Why? Well, in part, because David Petraeus and the media have decided to magnify the event and guarantee it’ll be featured on the front page of every major newspaper in the Middle East.
Ramzy Kilic of the Council on American-Islamic Relations surprisingly sounds wisest here:
“He just wants to provoke the Muslim community,” he said. “Why give him attention? No one pays attention to the drunkard walking down the street.”
Let’s not, however, be fooled by the thinking that this act will incite Islamists in some special way. If Islamists did not have koran burnings to incite them to kill Americans, they would just find something else. Heck, they may go back to soldiers in Iraq using the koran for target practice.

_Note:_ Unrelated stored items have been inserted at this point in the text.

theorem test_decode_op00 : decodesTo
    [(0x00000000, .nop), (0x00000011, .trap 1), (0x00870020, .eretRetry 4 7), (0x00450021, .eretSkip 2 5),
     (0x00660022, .eretEnd 3 6), (0x00000030, .ifence), (0x00020040, .idem 2), (0x00000050, .idend), (0x00000060, .yield),
     (0x00000070, .halt), (0x00660080, .rdctl 3 6), (0x00043890, .wrctl 4 7), (0x004000A0, .rdlt 2), (0x006000B1, .rdcnt 3 1),
     (0x008000C7, .rdseg 4 7), (0x000200D5, .wrseg 2 5)] = true := by decide +kernel
theorem test_decode_op01 : decodesTo
    [(0x04662000, .send 3 6 4), (0x04872813, .fill 4 7 5 3), (0x04020020, .go 2), (0x04662030, .spawn 3 6 4),
     (0x04872840, .spawnd 4 7 5), (0x04000050, .join), (0x04000060, .exit), (0x04043870, .setvec 4 7), (0x04450080, .getvec 2 5),
     (0x04600090, .loadq 3)] = true := by decide +kernel
theorem test_decode_op02 : decodesTo
    [(0x08040000, .epushCopy 4), (0x08020001, .epushLaunch 2), (0x08030002, .epushGov 3), (0x08800012, .epop 4 2),
     (0x08400020, .epeek 2 0), (0x08660030, .tagwany 3 6), (0x08870040, .tagwall 4 7), (0x08450050, .tagff 2 5),
     (0x08030060, .tagclr 3), (0x08040077, .lease 4 7), (0x08450080, .leave 2 5)] = true := by decide +kernel
theorem test_decode_op03 : decodesTo
    [(0x0C030000, .temit 3), (0x0C043810, .temiti 4 7), (0x0C451820, .tgrab 2 5 3), (0x0C662030, .tpeek 3 6 4),
     (0x0C043840, .rulew 4 7), (0x0C450050, .rrun 2 5), (0x0C000060, .rhalt), (0x0C870070, .rstat 4 7), (0x0C020080, .rbudg 2),
     (0x0C033090, .rlogm 3 6), (0x0C8000A0, .stabw 4), (0x0C4000B0, .stabq 2)] = true := by decide +kernel
theorem test_decode_op04 : decodesTo
    [(0x10030000, .bara 3), (0x10040010, .barw 4), (0x10020020, .bar 2), (0x10030030, .fza 3), (0x10040040, .fzw 4),
     (0x10000050, .fenceRx), (0x10000051, .fenceLb), (0x10000052, .fenceSys), (0x10000060, .cfence), (0x10600071, .wres 3 1)] = true := by decide +kernel
theorem test_decode_op08 : decodesTo
    [(0x20872800, .add 4 7 5), (0x20451810, .sub 2 5 3), (0x20662020, .and 3 6 4), (0x20872830, .or 4 7 5),
     (0x20451840, .xor 2 5 3), (0x20662050, .andn 3 6 4), (0x20872860, .orn 4 7 5), (0x20451870, .xnor 2 5 3),
     (0x20662080, .sll 3 6 4), (0x20872890, .srl 4 7 5), (0x204518A0, .sra 2 5 3), (0x206620B0, .rol 3 6 4),
     (0x208728C0, .ror 4 7 5), (0x204518D0, .min 2 5 3), (0x206620E0, .max 3 6 4), (0x208728F0, .minu 4 7 5),
     (0x20451900, .maxu 2 5 3), (0x20662110, .addw 3 6 4), (0x20872920, .subw 4 7 5), (0x20451930, .slt 2 5 3),
     (0x20662140, .sltu 3 6 4)] = true := by decide +kernel
theorem test_decode_op09 : decodesTo
    [(0x24872800, .mul 4 7 5), (0x24451810, .mulh 2 5 3), (0x24662020, .mulhu 3 6 4), (0x24872830, .mulw 4 7 5),
     (0x24451840, .mad 2 5 3), (0x24662050, .div 3 6 4), (0x24872860, .divu 4 7 5), (0x24451870, .rem 2 5 3),
     (0x24662080, .remu 3 6 4)] = true := by decide +kernel
theorem test_decode_op0A : decodesTo
    [(0x28870000, .popc 4 7), (0x28450010, .clz 2 5), (0x28660020, .ctz 3 6), (0x28870030, .brev 4 7), (0x28450040, .bswap 2 5),
     (0x28662050, .bext 3 6 4), (0x28872860, .bins 4 7 5), (0x28450070, .sext 2 5 0), (0x28660081, .zext 3 6 1),
     (0x28870090, .phash 4 7), (0x284518A0, .rndk 2 5 3)] = true := by decide +kernel
theorem test_decode_op0B : decodesTo
    [(0x2C668067, .addi 3 6 32871)] = true := by decide +kernel
theorem test_decode_op0C : decodesTo
    [(0x30878068, .andi 4 7 32872)] = true := by decide +kernel
theorem test_decode_op0D : decodesTo
    [(0x34458069, .ori 2 5 32873)] = true := by decide +kernel
theorem test_decode_op0E : decodesTo
    [(0x3866806A, .xori 3 6 32874)] = true := by decide +kernel
theorem test_decode_op0F : decodesTo
    [(0x3C83806B, .lih 4 3 32875)] = true := by decide +kernel
theorem test_decode_op10 : decodesTo
    [(0x40450003, .slli 2 5 3)] = true := by decide +kernel
theorem test_decode_op11 : decodesTo
    [(0x44660004, .srli 3 6 4)] = true := by decide +kernel
theorem test_decode_op12 : decodesTo
    [(0x48870005, .srai 4 7 5)] = true := by decide +kernel
theorem test_decode_op13 : decodesTo
    [(0x4C45806F, .slti 2 5 32879)] = true := by decide +kernel
theorem test_decode_op14 : decodesTo
    [(0x50668070, .sltiu 3 6 32880)] = true := by decide +kernel
theorem test_decode_op15 : decodesTo
    [(0x57E51800, .cmp 3 7 5 3), (0x55A30810, .cmpw 1 5 3 1), (0x56441021, .cmpf 2 2 4 2 1)] = true := by decide +kernel
theorem test_decode_op16 : decodesTo
    [(0x5B658074, .cmpi 3 3 5 32884)] = true := by decide +kernel
theorem test_decode_op17 : decodesTo
    [(0x5D638075, .cmpiw 1 3 3 32885)] = true := by decide +kernel
theorem test_decode_op18 : decodesTo
    [(0x60100076, .j 1048694), (0x60900077, .jl 4 1048695)] = true := by decide +kernel
theorem test_decode_op19 : decodesTo
    [(0x64028078, .jr 2 32888), (0x64668079, .jlr 3 6 32889)] = true := by decide +kernel
theorem test_decode_op1A : decodesTo
    [(0x6887B27A, .ldb 4 7 5 1 634), (0x6845767B, .ldh 2 5 3 1 635), (0x68668A7C, .ldw 3 6 4 0 636),
     (0x6887BE7D, .ldd 4 7 5 1 637)] = true := by decide +kernel
theorem test_decode_op1B : decodesTo
    [(0x6C45727E, .ldbz 2 5 3 1 638), (0x6C66867F, .ldhz 3 6 4 0 639), (0x6C87BA80, .ldwz 4 7 5 1 640)] = true := by decide +kernel
theorem test_decode_op1C : decodesTo
    [(0x70457281, .stb 2 5 3 1 641), (0x70668682, .sth 3 6 4 0 642), (0x7087BA83, .stw 4 7 5 1 643),
     (0x70457E84, .std 2 5 3 1 644)] = true := by decide +kernel
theorem test_decode_op1D : decodesTo
    [(0x74668285, .vld 3 6 4 0 645)] = true := by decide +kernel
theorem test_decode_op1E : decodesTo
    [(0x7887B286, .vst 4 7 5 1 646)] = true := by decide +kernel
theorem test_decode_op1F : decodesTo
    [(0x7C457A87, .ldn 2 5 3 1 2 647)] = true := by decide +kernel
theorem test_decode_op20 : decodesTo
    [(0x80668E88, .stn 3 6 4 0 3 648)] = true := by decide +kernel
theorem test_decode_op21 : decodesTo
    [(0x84872808, .aadd 4 7 5 1 0), (0x8445181E, .aand 2 5 3 1 6), (0x84662027, .aor 3 6 4 0 7), (0x84872838, .axor 4 7 5 1 0),
     (0x8445184E, .amax 2 5 3 1 6), (0x84662057, .amin 3 6 4 0 7), (0x84872868, .amaxu 4 7 5 1 0), (0x8445187E, .aminu 2 5 3 1 6),
     (0x84662087, .aswap 3 6 4 0 7), (0x84872898, .acas 4 7 5 1 0), (0x844500A9, .lr 2 5 1 1), (0x846620B7, .sc 3 6 4 0 7),
     (0x848728C3, .aaddf 4 7 5 3), (0x840228D9, .nadd 2 5 1 1), (0x840330E4, .naddf 3 6 4), (0x840438FB, .nmax 4 7 1 3),
     (0x84022909, .nmin 2 5 1 1)] = true := by decide +kernel
theorem test_decode_op28 : decodesTo
    [(0xA0662001, .vadd 3 6 4 1), (0xA0872812, .vsub 4 7 5 2), (0xA0451820, .vmul 2 5 3 0), (0xA0662031, .vfma 3 6 4 1),
     (0xA0872842, .vfms 4 7 5 2), (0xA0451850, .vmin 2 5 3 0), (0xA0662061, .vmax 3 6 4 1), (0xA0870072, .vabs 4 7 2),
     (0xA0450080, .vneg 2 5 0), (0xA0660091, .vrcp 3 6 1), (0xA08700A0, .vrsq 4 7 0), (0xA04500B0, .vex2 2 5 0),
     (0xA06600C1, .vlg2 3 6 1), (0xA08728D2, .vcmp 4 7 5 2), (0xA04518E0, .vsel 2 5 3 0), (0xA06620F3, .vand 3 6 4 3),
     (0xA0872904, .vor 4 7 5 4), (0xA0451912, .vxor 2 5 3 2), (0xA0662123, .vshl 3 6 4 3), (0xA0872934, .vshr 4 7 5 4)] = true := by decide +kernel
theorem test_decode_op29 : decodesTo
    [(0xA4450000, .vbcast 2 5 0), (0xA4662011, .vext 3 6 4 1), (0xA4872822, .vins 4 7 5 2), (0xA4451830, .vshuf 2 5 3 0),
     (0xA4662041, .vrot 3 6 4 1), (0xA4872852, .vred 4 7 5 2), (0xA4451860, .vrmax 2 5 3 0), (0xA4662071, .vrmin 3 6 4 1),
     (0xA4872882, .vdot 4 7 5 2), (0xA4451890, .vcvt 2 5 3 0), (0xA46600A1, .vscan 3 6 1)] = true := by decide +kernel
theorem test_decode_op2A : decodesTo
    [(0xA8870000, .mshape 4 7), (0xA8450010, .mshget 2 5), (0xA8600020, .mzero 3), (0xA8872833, .mld 4 7 5 3),
     (0xA8451841, .mldt 2 5 3 1), (0xA8662052, .mst 3 6 4 2), (0xA8872860, .mrowv 4 7 5), (0xA8451870, .mvrow 2 5 3),
     (0xA8660080, .mcvt 3 6)] = true := by decide +kernel
theorem test_decode_op2B : decodesTo
    [(0xAC800000, .chb 4), (0xAC400010, .che 2), (0xAC662020, .mma 3 6 4), (0xAC872830, .mmaz 4 7 5), (0xAC451840, .mmat 2 5 3),
     (0xAC662051, .mew 3 6 4 1), (0xAC872862, .mred 4 7 5 2)] = true := by decide +kernel
theorem test_decode_op2C : decodesTo
    [(0xB0451800, .ham 2 5 3), (0xB0662010, .hamt 3 6 4), (0xB0872820, .topki 4 7 5), (0xB0450030, .topkr 2 5),
     (0xB0600040, .topkz 3), (0xB0872854, .bmf 4 7 5 4), (0xB0451860, .dip 2 5 3 0), (0xB0662071, .dcos 3 6 4 1),
     (0xB0872880, .dl2 4 7 5 0)] = true := by decide +kernel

I think it is bad form for the military to start applying pressure to influence the political activities (and this is clearly a form of political speech) of American civilians. Petraeus is essentially attributing direct responsibility for American deaths to the activities of American citizens (and I hasten to point out that he made no similar public pronouncement about the activities of antiwar demonstrators who, at least arguably, caused American deaths by giving the jihadis reason to believe they could drive us out of Iraq given enough casualties).
Ultimately, this issue is not about tolerance of Islam, but about fear of Islam.
The elite in this country have no problem with American flag burnings or Bible burnings. Heck, the American military burned a pile of Bibles lest proselytizing happen.
No Christians went out and beheaded troops or media talking heads. There were no riots in the streets of Washington, D.C. by aggrieved Christians.
Contrast that with the Islamic world. Show a cartoon of Mohammed, you die. Burn a koran, you die. Reject the faith, you die.
Ultimately, and what is too politically incorrect for the media or David Petraeus to say, is that Islam is largely incompatible with Western values when significant portions of the religion — not just the fringe — are driven to riot over koran burnings, cartoons of Mohammed, and the like.
More specifically, Petraeus’s actions teach the same lesson to both us and the Islamists that the Mohammed cartoon did: Islamists learned if they are sufficiently violent Western governments and elites will fold like a cheap suit and we learned that Islam, as practiced by large swaths of the muslim world, is a violent religion that apparently can’t operate in tandem with a civil society….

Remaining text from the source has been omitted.